Onze jours se sont écoulés précisément depuis l’annonce brutale du départ de Chuck Hagel le lundi 24 novembre. Nommé en 2012 par Obama car les deux hommes partageaient le même désir de désengager l’Amérique de conflits sans fin, Chuck Hagel, 68 ans, ancien combattant ultra-décoré de la guerre du Vietnam, avait été choisi pour gérer le retrait d’Afghanistan, fixé à la fin de l’année 2014, et l’amaigrissement du budget militaire. Mais le calendrier a été perturbé par l’émergence de l’État islamique, ce qui contraignait le président Obama, le 7 août, à annoncer la reprise d’opérations militaires dans le nord de l’Irak. Cette démission précipitée du seul républicain présent dans le cabinet Obama est révélatrice des tensions permanentes qui résident entre la Maison-Blanche et les militaires du Pentagone. Notamment en ce qui concerne les divergences sur la stratégie de défense générale et les questions budgétaires des forces armées.

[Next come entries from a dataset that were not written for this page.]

/-! ### Reading -/

/-- CSRs of R131 held per slot, in ascending address. -/
def State.slotCsr (s : State) (loc a : Nat) : Option Word :=
  let t := s.slot loc
  match a with
  | 0x800 => some (t.u.waitlim.zeroExtend 64)
  | 0x801 => some (t.u.cbsel.zeroExtend 64)
  | 0x802 => some t.u.emuvec
  | 0x803 => some t.u.emuinst
  | 0x804 => some t.u.emupc
  | 0x805 => some (BitVec.ofNat 64 t.u.emustat.toNat)
  | 0x806 => some t.u.uivec
  | 0x807 => some (t.u.uimask.zeroExtend 64)
  | 0x808 => some t.uistat
  | 0x809 => some t.u.uepc
  | 0x810 => some (maskW t.u.mxfmt 23 23 ||| maskW t.u.mxfmt 19 16 ||| maskW t.u.mxfmt 11 0)
  | 0x811 => some t.u.mxscale
  | 0x812 => some t.u.mxzero
  | 0x813 => some t.u.arcur
  | 0x814 => some t.u.arend
  | 0x815 => some t.u.arlist
  | 0xCC0 => some (s.locid loc)
  | 0xCC1 => some (t.u.wuid.zeroExtend 64)
  | 0xCC2 => some s.tick
  | 0xCC3 => some (t.u.profen.zeroExtend 64)
  | 0xCC4 => some t.gangWord
  | 0xCC5 => some (t.u.prio.zeroExtend 64)
  | 0xCC6 => some t.ibstat
  | 0x5C0 => some t.quantumWord
  | 0x5C2 => some (t.sc.prioceil.zeroExtend 64)
  | 0x5C3 => some (t.sc.lnchlim.zeroExtend 64)
  | 0x5C4 => some t.sc.stkinit
  | 0x5C5 => some (BitVec.ofNat 64 t.sc.thstat.toNat)
  | 0x5CB => some (maskW t.sc.pdrights 52 12)
  | 0x5D3 => some (maskW t.sc.thsave 63 12)
  | 0x5D4 => some (maskW t.sc.thnext 63 12)
  | 0x5D5 => some (t.sc.swcost.zeroExtend 64)
  | _ => none

/-- CSRs of R131 held per core, cluster or die. -/
def State.unitCsr (s : State) (loc a : Nat) : Option Word :=
  let c := s.core (coreOf loc)
  let d := s.die (dieOf loc)
  match a with
  | 0x5C1 => some (c.isspol.zeroExtend 64)
  | 0x5C6 => some (maskW d.codir 52 6)
  | 0x5C7 => some d.prrbase
  | 0x5C8 => some (maskW d.prridx 63 32 ||| maskW d.prridx 7 0)
  | 0x5C9 => some (BitVec.ofNat 64 d.warmen.toNat)
  | 0x5CA => some (maskW d.ttroot 52 15)
  | 0x5CC => some d.tcq
  | 0x5CD => some (c.spdom.zeroExtend 64)
  | 0x5CE => some (maskW d.fwdtab 52 12 ||| maskW d.fwdtab 5 0)
  | 0x5CF => some (maskW c.spimg 52 20 ||| BitVec.ofNat 64 (4 * c.redirected.toNat))
  | 0x5D0 => some (maskW (s.clu (cluOf loc)).mxwt 35 0)
  | 0x5D1 => some ((s.clu (cluOf loc)).mxerr.zeroExtend 64)
  | 0x5D2 => some (maskW d.ftsvc 63 63 ||| maskW d.ftsvc 20 0)
  | 0x5D6 => some (maskW d.rquant 63 63 ||| maskW d.rquant 39 0)
  | 0x5D7 => some (maskW d.rimgpool 55 6 ||| maskW d.rimgpool 0 0)
  | 0x5D8 => some (maskW d.lnchwait 39 0)
  | _ => none

/-- The regions whose fabric traps are pending for the thread at a location: those of every die that it serves (R377). -/
def State.ftFor (s : State) (loc : Nat) : List Nat :=
  s.dies.flatMap (fun d =>
    if bitW d.2.ftsvc 63 && d.2.ftsvc.toNat % 2 ^ 21 == (s.locid loc).toNat then d.2.ftPending else [])

/-- The interrupt bits that are pending (R369, R377): those set by software, and FABRIC_TRAP for the service thread. -/
def State.mipWord (s : State) (loc : Nat) : Word :=
  setBitW ((s.slot loc).rv.mip &&& intMask) 16 (!(s.ftFor loc).isEmpty || bitW (s.slot loc).rv.mip 16)

/-- `cycle` counts cycles of the core (R130.7). -/
def State.cycleCount (s : State) (core : Nat) : Word := BitVec.ofNat 64 s.cycle + (s.core core).cycleOff

/-- The RISC-V CSRs (log 4). -/
def State.rvCsr (s : State) (loc a : Nat) : Option Word :=
  let t := s.slot loc
  match a with
  | 0x001 => some (BitVec.ofNat 64 (t.rv.fcsr.toNat % 32))
  | 0x002 => some (BitVec.ofNat 64 (t.rv.fcsr.toNat / 32))
  | 0x003 => some (t.rv.fcsr.zeroExtend 64)
  | 0x100 => some t.sstatusWord
  | 0x104 => some (t.rv.mie &&& t.rv.mideleg)
  | 0x105 => some t.rv.stvec
  | 0x106 => some (t.rv.scounteren.zeroExtend 64)
  | 0x10A => some 0
  | 0x140 => some t.rv.sscratch
  | 0x141 => some t.rv.sepc
  | 0x142 => some t.rv.scause
  | 0x143 => some t.rv.stval
  | 0x144 => some (s.mipWord loc &&& t.rv.mideleg)
  | 0x300 => some t.mstatusWord
  | 0x301 => some misaWord
  | 0x302 => some t.rv.medeleg
  | 0x303 => some t.rv.mideleg
  | 0x304 => some t.rv.mie
  | 0x305 => some t.rv.mtvec
  | 0x306 => some (t.rv.mcounteren.zeroExtend 64)
  | 0x30A => some 0
  | 0x320 => some 0
  | 0x340 => some t.rv.mscratch
  | 0x341 => some t.rv.mepc
  | 0x342 => some t.rv.mcause
  | 0x343 => some t.rv.mtval
  | 0x344 => some (s.mipWord loc)
  | 0xB00 => some (s.cycleCount (coreOf loc))
  | 0xB02 => some t.instret
  | 0xC00 => some (s.cycleCount (coreOf loc))
  | 0xC01 => some s.tick
  | 0xC02 => some t.instret
  | 0xF11 => some Config.vendorId
  | 0xF12 => some Config.archId
  | 0xF13 => some Config.impId
  | 0xF14 => some (s.locid loc)
  | 0xF15 => some 0
  | _ => if (0xB03 ≤ a && a ≤ 0xB1F) || (0xC03 ≤ a && a ≤ 0xC1F) || (0x323 ≤ a && a ≤ 0x33F) then some 0 else none

def State.csr (s : State) (loc a : Nat) : Option Word :=
  match s.slotCsr loc a with
  | some v => some v
  | none => match s.unitCsr loc a with
    | some v => some v
    | none => s.rvCsr loc a

/-! ### Writing -/

/-- Writes of the per-slot CSRs of R131. A write of `minstret` counts as after the writing instruction, which retires. -/
def Slot.setCsr (t : Slot) (a : Nat) (v : Word) : Slot :=
  match a with
  | 0x800 => { t with u := { t.u with waitlim := v.truncate 40 } }
  | 0x801 => { t with u := { t.u with cbsel := v.truncate 2 } }
  | 0x802 => { t with u := { t.u with emuvec := v } }
  | 0x803 => { t with u := { t.u with emuinst := v } }
  | 0x804 => { t with u := { t.u with emupc := v } }
  | 0x805 => { t with u := { t.u with emustat := bitW v 0 } }
  | 0x806 => { t with u := { t.u with uivec := v } }
  | 0x807 => { t with u := { t.u with uimask := v.truncate 16 } }
  | 0x808 => { t with u := { t.u with uiEnable := bitW v 0, uiActive := bitW v 1 } }
  | 0x809 => { t with u := { t.u with uepc := v } }
  | 0x810 => { t with u := { t.u with mxfmt := v } }
  | 0x811 => { t with u := { t.u with mxscale := v } }
  | 0x812 => { t with u := { t.u with mxzero := v } }
  | 0x813 => { t with u := { t.u with arcur := v } }
  | 0x814 => { t with u := { t.u with arend := v } }
  | 0x815 => { t with u := { t.u with arlist := v } }
  | 0x5C0 => Slot.clamped { t with sc := { t.sc with quantum := v } }
  | 0x5C2 => { t with sc := { t.sc with prioceil := v.truncate 2 } }
  | 0x5C3 => { t with sc := { t.sc with lnchlim := v.truncate 10 } }
  | 0x5C4 => { t with sc := { t.sc with stkinit := v } }
  | 0x5C5 => { t with sc := { t.sc with thstat := bitW v 0 } }
  | 0x5CB => { t with sc := { t.sc with pdrights := v } }
  | 0x5D3 => { t with sc := { t.sc with thsave := v } }
  | 0x5D4 => { t with sc := { t.sc with thnext := v } }
  | 0x001 => { t with rv := { t.rv with fcsr := BitVec.ofNat 8 (t.rv.fcsr.toNat / 32 * 32 + v.toNat % 32) } }
  | 0x002 => { t with rv := { t.rv with fcsr := BitVec.ofNat 8 (t.rv.fcsr.toNat % 32 + v.toNat % 8 * 32) } }
  | 0x003 => { t with rv := { t.rv with fcsr := v.truncate 8 } }
  | 0x100 => { t with rv := { t.rv with mstatus := (t.rv.mstatus &&& ~~~sstatusMask) ||| (v &&& sstatusMask) } }
  | 0x104 => { t with rv := { t.rv with mie := (t.rv.mie &&& ~~~t.rv.mideleg) ||| (v &&& t.rv.mideleg &&& intMask) } }
  | 0x105 => { t with rv := { t.rv with stvec := v &&& ~~~(2 : Word) } }
  | 0x106 => { t with rv := { t.rv with scounteren := v.truncate 32 } }
  | 0x140 => { t with rv := { t.rv with sscratch := v } }
  | 0x141 => { t with rv := { t.rv with sepc := v &&& ~~~(3 : Word) } }
  | 0x142 => { t with rv := { t.rv with scause := v } }
  | 0x143 => { t with rv := { t.rv with stval := v } }
  | 0x144 => { t with rv := { t.rv with mip := (t.rv.mip &&& ~~~(t.rv.mideleg &&& 2)) ||| (v &&& t.rv.mideleg &&& 2) } }
  | 0x300 => { t with rv := { t.rv with mstatus := legalMpp t.rv.mstatus (v &&& mstatusMask) } }
  | 0x302 => { t with rv := { t.rv with medeleg := v } }
  | 0x303 => { t with rv := { t.rv with mideleg := v &&& intMask } }
  | 0x304 => { t with rv := { t.rv with mie := v &&& intMask } }
  | 0x305 => { t with rv := { t.rv with mtvec := v &&& ~~~(2 : Word) } }
  | 0x306 => { t with rv := { t.rv with mcounteren := v.truncate 32 } }
  | 0x340 => { t with rv := { t.rv with mscratch := v } }
  | 0x341 => { t with rv := { t.rv with mepc := v &&& ~~~(3 : Word) } }
  | 0x342 => { t with rv := { t.rv with mcause := v } }
  | 0x343 => { t with rv := { t.rv with mtval := v } }
  | 0x344 => { t with rv := { t.rv with mip := (t.rv.mip &&& ~~~(0x222 : Word)) ||| (v &&& 0x222) } }
  | 0xB02 => { t with instret := v - 1 }
  | _ => t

Favori numéro 1 à ce siège tant convoité
Pour succéder à Chuck Hagel, plusieurs noms ont circulé : Michelle Flournoy, Ashton Carter et Jack Reed. Mais la première s’est retirée elle-même de la course pour des raisons familiales. Pourtant favorite, elle aurait été la première femme dans l’Histoire des États-Unis à occuper cette fonction créée en 1947 sous la présidence d’Harry Truman. Jack Reed, sénateur démocrate du Rhode Island, aurait, lui aussi, décliné l’offre. Le champ désormais libre, le choix d’Ashton Carter semblait déjà entériné. Dans un climat politique actuel extrêmement tendu aux États-Unis entre les camps démocrate et républicain, la sagesse s’impose pour ne pas contrarier l’opposition. Une décision logique et conforme à une transition facile. Nommé par Obama, le choix du nouveau secrétaire à la Défense a ensuite été approuvé à la majorité par le Sénat, ce dernier étant désormais aux mains des républicains depuis novembre. Déjà secrétaire adjoint à la Défense de Leon Panetta entre octobre 2011 et décembre 2013, Carter avait été confirmé par le Sénat à l’unanimité lors de sa précédente désignation au Pentagone en septembre 2011. « Ash », comme il est surnommé, semble donc l’homme le mieux armé pour contenter ou satisfaire l’ensemble de l’échiquier politique américain. Connu de l’imposant personnel militaire et civil du plus grand immeuble de bureaux au monde qu’est le Pentagone (26 000 employés), l’annonce de sa nomination a été très bien reçue alors que beaucoup se montrent très critiques à l’égard de la politique extérieure menée par Obama.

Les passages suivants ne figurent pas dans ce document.